Wo bleibe die moralische Integrität der SPD? Stegner verwehrte sich entscheiden dagegen, dass seine Partei moralisch anzweifelbar sei: "Wir waren in der DDR verboten." Als älteste demokratische Partei Deutschlands habe man sich bereits, und das als einzige, gegen die Nazis gewehrt. Bis heute gehe die Gefahr von Rechts aus in Deutschland: "Die Einzigen, mit denen man nicht reden darf, ist die AfD, das sind Demokratiefeinde." Auch bei Hans-Georg Maaßen sieht Stegner rot: "Der ist rechtsradikal." Lanz stellte sich deutlich dagegen. Er sei nun wahrlich nicht im Fankreis von Maaßen. Aber das gehe ihm zu weit: "Nein, nein." Es ging hin und her. Und her und hin. Stegner blieb dabei.
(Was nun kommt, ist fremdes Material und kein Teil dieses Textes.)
/-- Major 0x00 by fn5 (Table 5.5). -/
noncomputable def decodeSys (w : BitVec 32) : Except DecodeError Instr :=
  match ra w with
  | 0x0#5 => need (imm12 w == 0#12 && rd w == 0#5) .nop
  | 0x1#5 => need (imm12 w == 0#12 && rd w == 0#5) .halt
  | 0x2#5 => need (rd w == 0#5) (.trap (imm12 w))
  | 0x3#5 => need (imm12 w == 0#12 && rd w == 0#5) .eret
  | 0x4#5 => .ok (.mfsr (rd w) (imm12 w))
  | 0x5#5 => .ok (.mtsr (rd w) (imm12 w))
  | 0x6#5 => need (imm12 w == 0#12) (.swait (rd w))
  | 0x7#5 => need (imm12 w == 0#12 && rd w == 0#5) .wsave
  | 0x8#5 => need (imm12 w == 0#12 && rd w == 0#5) .wrest
  | 0x10#5 => need ((imm12 w).extractLsb' 1 11 == 0#11) (.mbxrd (rd w) ((imm12 w).extractLsb' 0 1))
  | 0x11#5 => need (imm12 w == 0#12) (.mbxpost (rd w))
  | 0x12#5 => need (imm12 w == 0#12) (.xresume (rd w))
  | 0x13#5 =>
    match (imm12 w).extractLsb' 0 1 with
    | 0x0#1 => need ((imm12 w).extractLsb' 1 11 == 0#11) (.gstop (rd w))
    | 0x1#1 => need ((imm12 w).extractLsb' 1 11 == 0#11) (.gstopRelease (rd w))
  | 0x14#5 => need (imm12 w == 0#12) (.unpark (rd w))
  | 0x15#5 => need (imm12 w == 0#12) (.idle (rd w))
  | _ => .error .unassignedFunction

/-- Major 0x01 by fn7 (Table 7.1). -/
noncomputable def decodeAlu (w : BitVec 32) : Except DecodeError Instr :=
  match fn7 w with
  | 0x0#7 => .ok (.add (rd w) (ra w) (rb w))
  | 0x1#7 => .ok (.sub (rd w) (ra w) (rb w))
  | 0x2#7 => .ok (.addw (rd w) (ra w) (rb w))
  | 0x3#7 => .ok (.subw (rd w) (ra w) (rb w))
  | 0x4#7 => .ok (.and (rd w) (ra w) (rb w))
  | 0x5#7 => .ok (.or (rd w) (ra w) (rb w))
  | 0x6#7 => .ok (.xor (rd w) (ra w) (rb w))
  | 0x7#7 => .ok (.andn (rd w) (ra w) (rb w))
  | 0x8#7 => .ok (.sll (rd w) (ra w) (rb w))
  | 0x9#7 => .ok (.srl (rd w) (ra w) (rb w))
  | 0xA#7 => .ok (.sra (rd w) (ra w) (rb w))
  | 0xB#7 => .ok (.mul (rd w) (ra w) (rb w))
  | 0xC#7 => .ok (.mulw (rd w) (ra w) (rb w))
  | 0xD#7 => .ok (.mulh (rd w) (ra w) (rb w))
  | 0xE#7 => .ok (.mulhu (rd w) (ra w) (rb w))
  | 0xF#7 => .ok (.div (rd w) (ra w) (rb w))
  | 0x10#7 => .ok (.divu (rd w) (ra w) (rb w))
  | 0x11#7 => .ok (.rem (rd w) (ra w) (rb w))
  | 0x12#7 => .ok (.remu (rd w) (ra w) (rb w))
  | 0x13#7 => .ok (.min (rd w) (ra w) (rb w))
  | 0x14#7 => .ok (.max (rd w) (ra w) (rb w))
  | 0x15#7 => .ok (.minu (rd w) (ra w) (rb w))
  | 0x16#7 => .ok (.maxu (rd w) (ra w) (rb w))
  | 0x17#7 => .ok (.seq (rd w) (ra w) (rb w))
  | 0x18#7 => .ok (.slt (rd w) (ra w) (rb w))
  | 0x19#7 => .ok (.sltu (rd w) (ra w) (rb w))
  | 0x1A#7 => need (rb w == 0#5) (.clz (rd w) (ra w))
  | 0x1B#7 => need (rb w == 0#5) (.ctz (rd w) (ra w))
  | 0x1C#7 => need (rb w == 0#5) (.popc (rd w) (ra w))
  | 0x1D#7 => need (rb w == 0#5) (.sextb (rd w) (ra w))
  | 0x1E#7 => need (rb w == 0#5) (.sexth (rd w) (ra w))
  | 0x1F#7 => need (rb w == 0#5) (.sextw (rd w) (ra w))
  | 0x20#7 => need (rb w == 0#5) (.zextb (rd w) (ra w))
  | 0x21#7 => need (rb w == 0#5) (.zexth (rd w) (ra w))
  | 0x22#7 => need (rb w == 0#5) (.zextw (rd w) (ra w))
  | _ => .error .unassignedFunction

/-- Major 0x06 by imm12[11]. -/
noncomputable def decodeCompareImm (w : BitVec 32) : Except DecodeError Instr :=
  match (imm12 w).extractLsb' 11 1 with
  | 0x0#1 => .ok (.slti (rd w) (ra w) ((imm12 w).extractLsb' 0 11))
  | 0x1#1 => .ok (.sltiu (rd w) (ra w) ((imm12 w).extractLsb' 0 11))

/-- Major 0x07 by imm12[11:6]. -/
noncomputable def decodeShiftImm (w : BitVec 32) : Except DecodeError Instr :=
  match (imm12 w).extractLsb' 6 6 with
  | 0x0#6 => .ok (.slli (rd w) (ra w) ((imm12 w).extractLsb' 0 6))
  | 0x1#6 => .ok (.srli (rd w) (ra w) ((imm12 w).extractLsb' 0 6))
  | 0x2#6 => .ok (.srai (rd w) (ra w) ((imm12 w).extractLsb' 0 6))
  | _ => .error .unassignedFunction

/-- Major 0x0A by fn7. -/
noncomputable def decodeBitField (w : BitVec 32) : Except DecodeError Instr :=
  match fn7 w with
  | 0x0#7 => .ok (.bfx (rd w) (ra w) (rb w))
  | 0x1#7 => .ok (.bfxu (rd w) (ra w) (rb w))
  | 0x2#7 => .ok (.bfi (rd w) (ra w) (rb w))
  | _ => .error .unassignedFunction

/-- Major 0x0B by fn7[6:5]. -/
noncomputable def decodeSelect (w : BitVec 32) : Except DecodeError Instr :=
  match (fn7 w).extractLsb' 5 2 with
  | 0x0#2 => .ok (.csel (rd w) (ra w) (rb w) ((fn7 w).extractLsb' 0 5))
  | 0x1#2 => .ok (.cseln (rd w) (ra w) (rb w) ((fn7 w).extractLsb' 0 5))
  | _ => .error .unassignedFunction

/-- Major 0x14 by fn7. -/
noncomputable def decodeJumpReg (w : BitVec 32) : Except DecodeError Instr :=
  match fn7 w with
  | 0x0#7 => need (rb w == 0#5 && rd w == 0#5) (.jr (ra w))
  | 0x1#7 => need (rb w == 0#5 && rd w == 0#5) (.callr (ra w))
  | 0x2#7 => need (rb w == 0#5 && ra w == 0#5 && rd w == 0#5) .ret
  | _ => .error .unassignedFunction

/-- Major 0x15 by fn7[6:4]; fn7[3:2] must be 0. -/
noncomputable def decodeLoopNest (w : BitVec 32) : Except DecodeError Instr :=
  match (fn7 w).extractLsb' 4 3 with
  | 0x0#3 => need ((fn7 w).extractLsb' 2 2 == 0#2 && rb w == 0#5 && rd w == 0#5) (.lnset (ra w) ((fn7 w).extractLsb' 0 2))
  | 0x1#3 => need ((fn7 w).extractLsb' 2 2 == 0#2 && rb w == 0#5) (.lnco (rd w) (ra w) ((fn7 w).extractLsb' 0 2))
  | 0x2#3 => need ((fn7 w).extractLsb' 2 2 == 0#2 && rb w == 0#5) (.lnbase (rd w) (ra w) ((fn7 w).extractLsb' 0 2))
  | 0x3#3 => need ((fn7 w).extractLsb' 2 2 == 0#2 && rb w == 0#5 && rd w == 0#5) (.lnidx (ra w) ((fn7 w).extractLsb' 0 2))
  | 0x4#3 => need ((fn7 w).extractLsb' 2 2 == 0#2) (.loop (off15 w) ((fn7 w).extractLsb' 0 2))
  | _ => .error .unassignedFunction

/-- Major 0x16 by sz3; under sz3 = 7 the size code stands in imm9[2:0]. -/
noncomputable def decodeTileLoad (w : BitVec 32) : Except DecodeError Instr :=
  match sz3 w with
  | 0x0#3 => .ok (.ldtB (rd w) (ra w) (imm9 w))
  | 0x1#3 => .ok (.ldtBu (rd w) (ra w) (imm9 w))
  | 0x2#3 => .ok (.ldtH (rd w) (ra w) (imm9 w))
  | 0x3#3 => .ok (.ldtHu (rd w) (ra w) (imm9 w))
  | 0x4#3 => .ok (.ldtW (rd w) (ra w) (imm9 w))
  | 0x5#3 => .ok (.ldtWu (rd w) (ra w) (imm9 w))
  | 0x6#3 => .ok (.ldtD (rd w) (ra w) (imm9 w))
  | 0x7#3 =>
    match (imm9 w).extractLsb' 0 3 with
    | 0x0#3 => need ((imm9 w).extractLsb' 3 6 == 0#6 && (ra w).extractLsb' 4 1 == 0#1) (.ldtBAreg (rd w) ((ra w).extractLsb' 0 4))
    | 0x1#3 => need ((imm9 w).extractLsb' 3 6 == 0#6 && (ra w).extractLsb' 4 1 == 0#1) (.ldtBuAreg (rd w) ((ra w).extractLsb' 0 4))
    | 0x2#3 => need ((imm9 w).extractLsb' 3 6 == 0#6 && (ra w).extractLsb' 4 1 == 0#1) (.ldtHAreg (rd w) ((ra w).extractLsb' 0 4))
    | 0x3#3 => need ((imm9 w).extractLsb' 3 6 == 0#6 && (ra w).extractLsb' 4 1 == 0#1) (.ldtHuAreg (rd w) ((ra w).extractLsb' 0 4))
    | 0x4#3 => need ((imm9 w).extractLsb' 3 6 == 0#6 && (ra w).extractLsb' 4 1 == 0#1) (.ldtWAreg (rd w) ((ra w).extractLsb' 0 4))
    | 0x5#3 => need ((imm9 w).extractLsb' 3 6 == 0#6 && (ra w).extractLsb' 4 1 == 0#1) (.ldtWuAreg (rd w) ((ra w).extractLsb' 0 4))
    | 0x6#3 => need ((imm9 w).extractLsb' 3 6 == 0#6 && (ra w).extractLsb' 4 1 == 0#1) (.ldtDAreg (rd w) ((ra w).extractLsb' 0 4))
    | _ => .error .unassignedFunction

/-- Major 0x17 by sz3. -/
noncomputable def decodeTileStore (w : BitVec 32) : Except DecodeError Instr :=
  match sz3 w with
  | 0x0#3 => .ok (.sttB (rd w) (ra w) (imm9 w))
  | 0x2#3 => .ok (.sttH (rd w) (ra w) (imm9 w))
  | 0x4#3 => .ok (.sttW (rd w) (ra w) (imm9 w))
  | 0x6#3 => .ok (.sttD (rd w) (ra w) (imm9 w))
  | 0x7#3 =>
    match (imm9 w).extractLsb' 0 3 with
    | 0x0#3 => need ((imm9 w).extractLsb' 3 6 == 0#6 && (ra w).extractLsb' 4 1 == 0#1) (.sttBAreg (rd w) ((ra w).extractLsb' 0 4))
    | 0x2#3 => need ((imm9 w).extractLsb' 3 6 == 0#6 && (ra w).extractLsb' 4 1 == 0#1) (.sttHAreg (rd w) ((ra w).extractLsb' 0 4))
    | 0x4#3 => need ((imm9 w).extractLsb' 3 6 == 0#6 && (ra w).extractLsb' 4 1 == 0#1) (.sttWAreg (rd w) ((ra w).extractLsb' 0 4))
    | 0x6#3 => need ((imm9 w).extractLsb' 3 6 == 0#6 && (ra w).extractLsb' 4 1 == 0#1) (.sttDAreg (rd w) ((ra w).extractLsb' 0 4))
    | _ => .error .unassignedFunction
  | _ => .error .unassignedFunction

/-- Major 0x18 by fn7[2:0]. -/
noncomputable def decodeTileAtomic (w : BitVec 32) : Except DecodeError Instr :=
  match (fn7 w).extractLsb' 0 3 with
  | 0x0#3 => need ((fn7 w).extractLsb' 4 3 == 0#3) (.amtAdd (rd w) (ra w) (rb w) ((fn7 w).extractLsb' 3 1))
  | 0x1#3 => need ((fn7 w).extractLsb' 4 3 == 0#3) (.amtSwap (rd w) (ra w) (rb w) ((fn7 w).extractLsb' 3 1))
  | 0x2#3 => need ((fn7 w).extractLsb' 4 3 == 0#3) (.amtCas (rd w) (ra w) (rb w) ((fn7 w).extractLsb' 3 1))
  | 0x3#3 => need ((fn7 w).extractLsb' 4 3 == 0#3) (.amtMin (rd w) (ra w) (rb w) ((fn7 w).extractLsb' 3 1))
  | 0x4#3 => need ((fn7 w).extractLsb' 4 3 == 0#3) (.amtMax (rd w) (ra w) (rb w) ((fn7 w).extractLsb' 3 1))
  | 0x5#3 => need ((fn7 w).extractLsb' 4 3 == 0#3) (.amtAnd (rd w) (ra w) (rb w) ((fn7 w).extractLsb' 3 1))
  | 0x6#3 => need ((fn7 w).extractLsb' 4 3 == 0#3) (.amtOr (rd w) (ra w) (rb w) ((fn7 w).extractLsb' 3 1))
  | _ => need ((fn7 w).extractLsb' 4 3 == 0#3) (.amtXor (rd w) (ra w) (rb w) ((fn7 w).extractLsb' 3 1))

/-- Major 0x19 by fn4 (Table 5.6). -/
noncomputable def decodeVecMem (w : BitVec 32) : Except DecodeError Instr :=
  match fn4 w with
  | 0x0#4 => .ok (.vldt (rd w) (ra w) (rb w) (mask3 w))
  | 0x1#4 => .ok (.vstt (rd w) (ra w) (rb w) (mask3 w))
  | 0x2#4 => .ok (.vldts (rd w) (ra w) (rb w) (mask3 w))
  | 0x3#4 => .ok (.vstts (rd w) (ra w) (rb w) (mask3 w))
  | _ => .error .unassignedFunction

/-- Major 0x1A by fn4 (Table 5.6). -/
noncomputable def decodeGatherCopy (w : BitVec 32) : Except DecodeError Instr :=
  match fn4 w with
  | 0x0#4 => .ok (.vgath (rd w) (ra w) (rb w) (mask3 w))
  | 0x1#4 => .ok (.vscat (rd w) (ra w) (rb w) (mask3 w))
  | 0x2#4 => need (mask3 w == 0#3) (.copyb (rd w) (ra w) (rb w))
  | 0x3#4 => need (mask3 w == 0#3) (.fillb (rd w) (ra w) (rb w))
  | _ => .error .unassignedFunction

/-- Major 0x1B by fn4 (Table 5.6). -/
noncomputable def decodeVecFloat (w : BitVec 32) : Except DecodeError Instr :=
  match fn4 w with
  | 0x0#4 => .ok (.vaddF (rd w) (ra w) (rb w) (mask3 w))
  | 0x1#4 => .ok (.vsubF (rd w) (ra w) (rb w) (mask3 w))
  | 0x2#4 => .ok (.vmulF (rd w) (ra w) (rb w) (mask3 w))
  | 0x3#4 => .ok (.vfmaF (rd w) (ra w) (rb w) (mask3 w))
  | 0x4#4 => .ok (.vfmsF (rd w) (ra w) (rb w) (mask3 w))
  | 0x5#4 => .ok (.vfnmaF (rd w) (ra w) (rb w) (mask3 w))
  | 0x6#4 => .ok (.vminF (rd w) (ra w) (rb w) (mask3 w))
  | 0x7#4 => .ok (.vmaxF (rd w) (ra w) (rb w) (mask3 w))
  | 0x8#4 => need (rb w == 0#5) (.vabsF (rd w) (ra w) (mask3 w))
  | 0x9#4 => need (rb w == 0#5) (.vnegF (rd w) (ra w) (mask3 w))
  | 0xA#4 => need (rb w == 0#5) (.vrcpF (rd w) (ra w) (mask3 w))
  | 0xB#4 => need (rb w == 0#5) (.vrsqF (rd w) (ra w) (mask3 w))
  | 0xC#4 => need (rb w == 0#5) (.vsqrtF (rd w) (ra w) (mask3 w))
  | 0xD#4 => .ok (.vdivF (rd w) (ra w) (rb w) (mask3 w))
  | 0xE#4 => need (rb w == 0#5) (.vexp2F (rd w) (ra w) (mask3 w))
  | _ => need (rb w == 0#5) (.vlog2F (rd w) (ra w) (mask3 w))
Als hätte man sich nicht mit der eigenen Partei-Geschichte kritisch auseinandergesetzt. Kipping stellte heraus, dass es keine Entschuldigung gebe für die Mauertoten. Sie habe selbst öffentlich dazu gesprochen. Sagte aber auch, dass die Zeiten des Kalten Krieges vorbei seien. Dass man sich überhaupt derart mit den Linken beschäftige, schob sie der CDU zu: "Das hat mit der Verzweiflung von Laschet zu tun". Er habe keine eigenen Themen, daher müsse er "vor uns warnen". Hier traf sie sich wieder mit Stegner: "Die Union ist völlig verzweifelt."

Thema Steuern. Eine mögliche Erhöhung sei, das machte Unternehmerin Sarna Rösner deutlich, auch für mittelständische Unternehmen sehr belastend. "Die Coronarechnung ist enorm, wir müssen uns aus der Krise herausarbeiten." Eine Rückkehr der Vermögenssteuer und eine Erhöhung der Erbschaftssteuer würden, wie sie prognostizierte, "den deutschen Mittelstand aushöhlen". Das würde ihr erschweren, den Familienbetrieb in vierter Generation weiterführen zu können. An die SPD hat Rösner daher eine klare Forderung: "Ich erwarte eine klare Absage an die Linken." Deren Parteiprogramm sei "durchzogen von sozialistischen Ideen". Aber auch die SPD selbst müsse dahingehend kritisch betrachtet werden. Denn hinter Olaf Scholz stünden die "Weltbilder von Saskia Esken und Kevin Kühnert."

Doch woher die Gelder nehmen bei, darauf verwies Kipping mehrmals, "Krisenschulden im dreistelligen Milliardenbereich?" Sie konfrontierte die Runde mit der unbequemen Wahrheit – und wurde konsequent ignoriert. Dabei wäre hier unbedingt eine dringende, ehrliche und ausführlichere Debatte erforderlich; das geht uns schließlich alle wesentlich an. Weil nichts kam von den anderen Gästen, blieb Kipping nur die Frage: "Wollen wir Schulden machen?" Niemand antwortete.